IMBER-BLACK, Evan et all. Os segredos na família e na terapia familiar. Trad. Dayse Batista. Porto Alegre: Artes Médicas, 1994.

Norma Emiliano

Comments

  • Nina
    Responder

    Esse é um tema terrivelmente difícil mesmo, Norma. Acho que segredo tem mt a ver com culpa também. Sao mts os sentimentos presentes, e o porquê de se calar, tem, como vc disse, diferentes razoes. O silêncio da mae eu particularmente acho o mais prejudicial, ela corre o risco de ter um filho que vai sempre ter um certo distanciamento delae talvez até culpá-la pro resto da vida…” minha mae nao me protegeu qd eu precisei e por medo de perder sua posicao na sociedade, seu marido, enfim, aceitou calada que abusassem de mim” pensa bem que horror é isso na cabeca de um adulto frustrado com as marcas malditas que um abuso desses pode causar… ah sei lá, tem mt o que se discutir sobre esse tema tao dolorido pra mts 🙁

    Bjs pra ti Norma!

  • Gina
    Responder

    Não dá pra se conceber ignorar um fato desse sem tomar uma providência, do ponto de vista da mãe, principalmente. Falta amor, razão e sensibilidade.
    Muito triste!
    Bjs.

  • Norma Emiliano
    Responder

    Gina
    É mais comum do que se pensa esta atitude materna. Alguns filmes mostram bem essa realidade.
    Daí tantos sentimentos ambivalentes das crianças vítimas de abuso.
    bjs

  • Manuel marques
    Responder

    Cabe a nós também,cidadãos de bem estar-mos atentos e denunciar.

    Abraço.

  • Nilce
    Responder

    Oi Norma

    Precisamos estar atentos sempre. Não há como calar tamanha violência. A proteção da mãe é primordial e se ela não denuncia, é conivente, não merece ser chamada de mãe.

    Bjs no coração!

    Nilce

  • chica
    Responder

    Um tema forte, requer toda a atençaõ da família e sobretudo tentar ajudar da melhor forma.beijos,chica

  • Élys
    Responder

    Este tipo de ocorrência ouço falar há muitos anos . As autoridades diretamente ligadas às crianças assim como, educadores, psicólogos, outros envolvidos, deveriam buscar em conjunto uma solução.
    Beijos.

  • Valéria
    Responder

    Oi Norma!
    É assustador imaginar a realidade de uma ciança que passa por isso!

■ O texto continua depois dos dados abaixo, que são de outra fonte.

theorem witness_launch_read (n : Nat) (spawn : Bool) (h : okAnd (readLaunch (WH n) ((WH n).sreg 10) spawn) (fun a =>
      decide (a.1.prio = n) && decide (a.2.1.lanes = 32) && decide (a.1.hspans = 0)
          && blockFits (a.2.2.ctx a.2.2.mine.ctx).frames (a.2.2.ctx a.2.2.mine.ctx).frameSize 0 (64 + a.2.1.frame)) = true) :
    ∃ L K s1 g s2, readLaunch (WH n) ((WH n).sreg 10) spawn = .ok (L, K, s1) ∧ s1.launchFrom L K spawn none = some (g, s2) ∧ L.prio = n ∧ K.lanes = 32 := by
  obtain ⟨⟨L, K, s1⟩, h1, h2⟩ := ok_of (fun a : Launch × Kernel × State => decide (a.1.prio = n) && decide (a.2.1.lanes = 32) && decide (a.1.hspans = 0)
          && blockFits (a.2.2.ctx a.2.2.mine.ctx).frames (a.2.2.ctx a.2.2.mine.ctx).frameSize 0 (64 + a.2.1.frame)) h
  simp only [Bool.and_eq_true, decide_eq_true_eq] at h2
  obtain ⟨g, t, ht⟩ := launchFrom_some (task := spawn) (job := none) h2.1.2 h2.2
  exact ⟨L, K, s1, g, t, h1, ht, h2.1.1.1, h2.1.1.2⟩
theorem witness_launch : ScalarsReady (WH 0) [10, 20] ∧ ((WH 0).sreg 10).toNat % 64 = 0 ∧ (WH 0).mine.releasedBefore (WH 0).cur.strm (Claims.releaseMark (WH 0)) = true
    ∧ (∃ L K s1 g s2, readLaunch (WH 3) ((WH 3).sreg 10) false = .ok (L, K, s1) ∧ s1.launchFrom L K false none = some (g, s2) ∧ L.prio = 3 ∧ K.lanes = 32)
    ∧ (let s := WW [oneAcc .toTranslate]; s.mine.releasedBefore s.cur.strm (Claims.releaseMark s) = false) := by
  unfold ScalarsReady
  exact ⟨by decide +kernel, by decide +kernel, by decide +kernel, witness_launch_read 3 false (by decide +kernel), by decide +kernel⟩
theorem witness_waitch : (WH 0).poisoned (WH 0).mine.record 16 = false ∧ (WH 0).memNat (WH 0).mine.record 8 = 0
    ∧ ((WH 0).storeNat 0x100300 8 1).memNat (WH 0).mine.record 8 ≠ 0 := by
  refine ⟨by decide +kernel, by decide +kernel, by decide +kernel⟩

/-- A ring header at 0x100000 with these words, and s10 to s12. -/
def WRing (ws : List Nat) (x y : Nat) : State := (WS [(10, 0x100000), (11, BitVec.ofNat 64 x), (12, BitVec.ofNat 64 y)]).store 0x100000 (words ws)
def ringIs (s : State) (ws : List Nat) : Bool :=
  match spotHere s (s.sreg 10) 64 { r := true, w := true } with
  | .ok (p, s1) => (List.range 8).map (s1.ringWord p.place.1 p.place.2) == ws && s1.rings.isEmpty
  | .error _ => false
/-- Rings of 8 entries: the last entry claimed and awaited; full and empty ones; commits and retirements in and out of order; an unsound header. -/
theorem witness_rings : (∀ s ∈ [WRing [11, 0, 8, 7, 4, 0, 3, 0] 1 0, WRing [12, 0, 8, 8, 4, 0, 3, 0] 1 0], Issues s ∧ ScalarsReady s [9, 10, 11, 12])
    ∧ Claims.RunOk (WRing [11, 0, 8, 7, 4, 0, 3, 0] 1 0) ((WRing [11, 0, 8, 7, 4, 0, 3, 0] 1 0).sreg 10) 64 64
    ∧ (ringIs (WRing [11, 0, 8, 7, 4, 0, 3, 0] 1 0) [11, 0, 8, 7, 4, 0, 3, 0] = true ∧ 11 + 1 ≤ 8 + 4 ∧ 7 + 1 ≤ 8)
    ∧ (ringIs (WRing [12, 0, 8, 8, 4, 0, 3, 0] 1 0) [12, 0, 8, 8, 4, 0, 3, 0] = true ∧ 8 + 4 < 12 + 1 ∧ 8 < 8 + 1)
    ∧ (ringIs (WRing [0, 1, 0, 0, 0, 0, 3, 0] 1 0) [0, 1, 0, 0, 0, 0, 3, 0] = true ∧ ¬ 1 = 0)
    ∧ (ringIs (WRing [12, 0, 8, 8, 4, 0, 3, 0] 8 4) [12, 0, 8, 8, 4, 0, 3, 0] = true ∧ 8 + 4 ≤ 12 ∧ (WRing [12, 0, 8, 8, 4, 0, 3, 0] 8 4).mine.releasedBefore .c 1 = true)
    ∧ (ringIs (WRing [12, 0, 8, 8, 4, 0, 3, 0] 4 4) [12, 0, 8, 8, 4, 0, 3, 0] = true ∧ 4 + 4 ≤ 8 ∧ 4 < 8)
    ∧ (ringIs (WRing [12, 0, 8, 8, 4, 0, 3, 0] 9 3) [12, 0, 8, 8, 4, 0, 3, 0] = true ∧ 9 + 3 ≤ 12 ∧ 8 ≠ 9 ∧ 8 < 9 + 3) := by
  unfold Issues ScalarsReady
  refine ⟨by decide +kernel, ⟨by decide +kernel, .inr (.inr (by decide +kernel))⟩, by decide +kernel, by decide +kernel, by decide +kernel, by decide +kernel, by decide +kernel, by decide +kernel⟩
/-- The same header in the team's window, with nothing under way. -/
def WOwn (ws : List Nat) : State :=
  (WT (fun T => { T with w := 4096, win := SMap.ofRun 0 4032 (words ws), cs := { T.cs with sregs := [(10, 0xFFFFFE0F00000FC0), (11, 1)] } })).onCore 0
    (fun c => { c with stripes := [(0, 1)] })
theorem witness_own_ring : Claims.Quiet (WOwn [11, 0, 8, 7, 4, 0, 3, 0]) ∧ (let s := WOwn [11, 0, 8, 7, 4, 0, 3, 0]
    s.aperturePlace s.cur.team (s.sreg 10) 0 = some (s.cur.team, 4032) ∧ (s.sreg 10).toNat % 64 = 0 ∧ 4032 + 64 ≤ s.mine.w
    ∧ (List.range 8).map (fun i => natOfBytes (s.mine.winBytes (4032 + 8 * i) 8)) = [11, 0, 8, 7, 4, 0, 3, 0]) := by
  refine ⟨⟨by decide +kernel, by decide +kernel, fun r hr => .inr fun n h => ?_, by decide +kernel, by decide +kernel⟩, by decide +kernel⟩
  have all : ∀ r ∈ (WOwn [11, 0, 8, 7, 4, 0, 3, 0]).strandsOf W.cur.team W.cur.strm, ((WOwn [11, 0, 8, 7, 4, 0, 3, 0]).strand r).wait = .nothing := by decide +kernel
  rw [all r hr] at h
  cases h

Os medos, seus olhinhos pedindo socorro sem se fazer entender, um silêncio que vai minando toda uma vida. Saber que mães não veem, fazem que não vê ou não acreditam no filho é torturante para quem é vítima.
    Beijo e uma feliz semana!

  • Toninhobira
    Responder

    É a pior violencia se assim pode classificar violencia, e ainda a impunidade que impera chega a ser algo meso odioso. As leis são dribladas assim como para as contra a violencia à mulher.Quando se busca proteção à ela, acaba por se descobrir mais.Um tema que pode ser muito explorado amiga.Calar sobre ele é admitir a culpa.
    Meu abraço de toda paz.
    Feliz por voce conseguir acessar.
    Grato sempre.

  • C.
    Responder

    Li num blog a história de sua dona, que ela foi violentada quando criança, ficou anos sendo, e acabou gostando da “brincadeira”, isso que sempre acabo achando nesses casos, minha amiga.
    Acho a lei Maria da Penha aí muito forte e que ajuda bastante casos, inclusive esse.

  • Tati
    Responder

    OI Norma, vim descendo hoje por seu blog, aproveitando tudo. E de repente cheguei aqui. É assunto difícil de se falar. Eu sou uma mãe quase neurótica, de olhar ao redor o tempo inteiro, de não deixar filho na casa de coleguinha, de ficar atrás dele em casa de festa (não o perco de vista…). O abusador pode ser uma pessoa que “parece gostar de criança”, e a mãe o vê como o tio fulano, tão simpático… Acho que as mães de hoje são um pouco mais ligadas no que acontece, será que não? Eu sei que uma hora vou precisar afrouxar o laço, sei que preciso prepará-lo para se defender, mas acho que antes preciso lidar com meu medo! Beijos.

Grata por sua visita sempre bem-vinda.